1.1 data exploration

1.1.1 analysis of data labels

(1) Import related packages and read data

import pandas as pd
import numpy as np
import matplotlib.pyplot as plt
import warnings  
warnings.filterwarnings('ignore')  #Ignore warnings
%matplotlib inline
pd.set_option('display.max_columns',None)  #Show all features
import time,datetime

test_df=pd.read_csv(r'C:\Users\Chen\Data mining competition\"Digital financial Cup" of Xiamen International Bank\data\test.csv')
train_df=pd.read_csv(r'C:\Users\Chen\Data mining competition\"Digital financial Cup" of Xiamen International Bank\data\train.csv')
target_df=pd.read_csv(r"C:\Users\Chen\Data mining competition\"Digital financial Cup" of Xiamen International Bank\data\train_target.csv")
y=target_df['target']
submit_id=test_df['id']

(2) View label data

labels=target_df['target'].value_counts()
print(labels)
print("Proportion of samples with label 0:",target_df.loc[target_df['target']==0].count()/len(target_df))
print('Proportion of samples with label 1:',target_df.loc[target_df['target']==1].count()/len(target_df))
labels.plot.bar()

Obviously, this is an extremely unbalanced data classification.

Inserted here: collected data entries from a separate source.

-- ==== Sys2Proof/Word.lean ====
section
/-! DEFINITION. The widths of the machine's values (00_scope.md R8, R11): every value is unsigned. -/

namespace Sys2Proof

/-- A cell of memory, a general register or a timer: 8 bits (R8, `TIMER_WIDTH`). -/
abbrev Byte := BitVec 8

/-- An instruction word, `pc`, `I` or a stack slot: 16 bits (R8, `PC_WIDTH`, `I_WIDTH`). -/
abbrev Word := BitVec 16

/-- A register number, the x or y field of a word: 4 bits (30_encoding.md R61, R62). -/
abbrev Reg := BitVec 4

/-- A 12-bit address field, `nnn` (30_encoding.md R61, R62). -/
abbrev Addr12 := BitVec 12

end Sys2Proof
end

For this kind of data, processing methods can refer to The first
The second And so on.

1.1.2 single feature analysis

1. Delete Id and Id number analysis

(1) Merge data
Please note: the purpose of merging data is to view data distribution and do feature engineering. When processing data, training set and test set need to be processed separately.

all_data=pd.concat([train_df,test_df])
all_data.head()

(2) View basic data information

all_data.info()

It can be seen from the results that there are 155590 samples in total and 103 columns in total, excluding the id unique value attribute. There are 102 features in total, including 3 in float 64 and 100 in int 64 (including id)

(3) Delete id and certId for visualization and split them

all_data.drop('id',axis=1,inplace=True)
sns.distplot(all_data['certId'])

According to the collected data, it can be considered as the first six digits of the ID card, which represents the address code, the administrative division code of the county where the permanent residence is located, the first two digits represent the province, and the third four digits represent the city (1-20, 51-70 refers to provinces and municipalities directly under the central government; 21-50 refers to regions or autonomous prefectures); five or six refers to counties (1-18 refers to municipalities or regions directly under the central government; 21-80 refers to counties; 81-99 refers to counties directly under the central government)
Therefore, the ID number is divided into three parts, and the ID number is deleted

all_data['certId_province']=all_data['certId'].apply(lambda x:str(x)[0:2])
all_data['certId_city']=all_data['certId'].apply(lambda x:str(x)[2:4])
all_data['certId_county']=all_data['certId'].apply(lambda x:str(x)[4:6])

all_data.drop('certId',axis=1,inplace=True)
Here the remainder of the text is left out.